What is expected: The expected output is a verbatim reprint of the lines from the beginning of the data that follows through the line that contains "def State.sameCore (s".

Study material:
theorem wideAdj_held : wideAdj.banksHeld := banksHeld_of resetMeetsTheInvariants.1 rfl rfl

/-- Refutes O10: a write to TSU_TOD_ADJ replaces bits 31 to 0 of the stored word, so where the word of a state holds bit 32
(`wideAdj`), writing 0 leaves 2^32 and not the clamped 0 that the statement names. -/
theorem not_timeAdvances : ¬ Obligations.TimeAdvances := by
  intro h
  have hclaim := ((h.2 wideAdj (.pf 0) 0 wideAdj_held).2.2 (by decide) wideAdj_writes)
  have hstore : State.writeReg (.pf 0) Reg.tsuTodAdj [] 0 wideAdj.begun =
      (wideAdj.begun.setWord Reg.tsuTodAdj [] (2 ^ 32), true) :=
    writeReg_open (.inl rfl) rfl (by decide) rfl
  have hrun : exec (.todAdjWrite (.pf 0) 0) wideAdj = .next (wideAdj.begun.setWord Reg.tsuTodAdj [] (2 ^ 32)) :=
    run_setWord wideAdj_writes wideAdj_held hstore
  have hstates := Host.Outcome.next.inj (hrun.symm.trans hclaim)
  have hwords : 2 ^ 32 = unsignedOf 32 (clampInt (-2097152) 2097152 (signedOf 32 0)) := by
    rw [← word_setWord_self wideAdj.begun Reg.tsuTodAdj [] (2 ^ 32), hstates]
    exact word_setWord_self wideAdj.begun Reg.tsuTodAdj [] _
  exact absurd hwords (by decide)

/-! ### The SMBus and the TAP -/

/-- A command that changes neither a rule bank nor a packet and sends nothing to a host. -/
theorem run_sends {f : State → State} {s u : State} (hheld : s.banksHeld) (h : f s.begun = u) (hr : u.rules = s.rules)
    (hp : u.packets = s.packets) (hd : u.due = []) (ho : u.out.all (fun o => !o.wakes) = true)
    (hq : u.pending = s.pending) (hf : u.fuses = s.fuses) : run f s = .next u :=
  run_quiet h (banksHeld_of hheld hr hp) hd ho hq hf

/-- `t` has the bring-up state, the fuses and the queue of `s`. -/
def State.sameCore (s t : State) : Prop := t.bring = s.bring ∧ t.fuses = s.fuses ∧ t.pending = s.pending

theorem State.sameCore.trans {s t u : State} (h : s.sameCore t) (k : t.sameCore u) : s.sameCore u :=
  ⟨k.1.trans h.1, k.2.1.trans h.2.1, k.2.2.trans h.2.2⟩

theorem EventFrame.sameCore {s t : State} (h : EventFrame s t) : s.sameCore t := ⟨h.bring, h.fuses, h.pending⟩

theorem tlsResyncEnter_sameCore (s : State) (l i : Nat) : s.sameCore (s.tlsResyncEnter l i) :=
  State.sameCore.trans (t := s.setSa i _) ⟨rfl, rfl, rfl⟩
    ((EventFrame.count _ _ _).trans (EventFrame.raise _ _ _ _ _)).sameCore

/-- Erasing the keys changes security associations, and raises and counts where a TLS one is lost. -/
theorem eraseKeys_sameCore (s : State) : s.sameCore s.eraseKeys := by
  have hfold : ∀ (l : List Nat) (t : State), s.sameCore t → s.sameCore (l.foldl (fun t i =>
      let a := t.sa i
      if !a.valid then t
      else if !a.decrypt then (if a.proto = 3 then t else t.setSa i { a with seq := a.stored })
      else if a.proto = 3 then (if a.tlsState = 3 then t else t.tlsResyncEnter ((t.laneOf i).getD 0) i)
      else t.setSa i { a with seq := a.stored, window := 2 ^ 1024 - 1 }) t) := by
    intro l
    induction l with
    | nil => exact fun t h => h
    | cons i l ih =>
      intro t h
      refine ih _ (h.trans ?_)
      dsimp only
      split
      · exact ⟨rfl, rfl, rfl⟩
      split
      · split <;> exact ⟨rfl, rfl, rfl⟩
      split
      · split
        · exact ⟨rfl, rfl, rfl⟩
        · exact tlsResyncEnter_sameCore ..
      · exact ⟨rfl, rfl, rfl⟩
  exact hfold s.cry.cache s ⟨rfl, rfl, rfl⟩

Answer section:
theorem wideAdj_held : wideAdj.banksHeld := banksHeld_of resetMeetsTheInvariants.1 rfl rfl

/-- Refutes O10: a write to TSU_TOD_ADJ replaces bits 31 to 0 of the stored word, so where the word of a state holds bit 32
(`wideAdj`), writing 0 leaves 2^32 and not the clamped 0 that the statement names. -/
theorem not_timeAdvances : ¬ Obligations.TimeAdvances := by
  intro h
  have hclaim := ((h.2 wideAdj (.pf 0) 0 wideAdj_held).2.2 (by decide) wideAdj_writes)
  have hstore : State.writeReg (.pf 0) Reg.tsuTodAdj [] 0 wideAdj.begun =
      (wideAdj.begun.setWord Reg.tsuTodAdj [] (2 ^ 32), true) :=
    writeReg_open (.inl rfl) rfl (by decide) rfl
  have hrun : exec (.todAdjWrite (.pf 0) 0) wideAdj = .next (wideAdj.begun.setWord Reg.tsuTodAdj [] (2 ^ 32)) :=
    run_setWord wideAdj_writes wideAdj_held hstore
  have hstates := Host.Outcome.next.inj (hrun.symm.trans hclaim)
  have hwords : 2 ^ 32 = unsignedOf 32 (clampInt (-2097152) 2097152 (signedOf 32 0)) := by
    rw [← word_setWord_self wideAdj.begun Reg.tsuTodAdj [] (2 ^ 32), hstates]
    exact word_setWord_self wideAdj.begun Reg.tsuTodAdj [] _
  exact absurd hwords (by decide)

/-! ### The SMBus and the TAP -/

/-- A command that changes neither a rule bank nor a packet and sends nothing to a host. -/
theorem run_sends {f : State → State} {s u : State} (hheld : s.banksHeld) (h : f s.begun = u) (hr : u.rules = s.rules)
    (hp : u.packets = s.packets) (hd : u.due = []) (ho : u.out.all (fun o => !o.wakes) = true)
    (hq : u.pending = s.pending) (hf : u.fuses = s.fuses) : run f s = .next u :=
  run_quiet h (banksHeld_of hheld hr hp) hd ho hq hf

/-- `t` has the bring-up state, the fuses and the queue of `s`. -/
def State.sameCore (s t : State) : Prop := t.bring = s.bring ∧ t.fuses = s.fuses ∧ t.pending = s.pending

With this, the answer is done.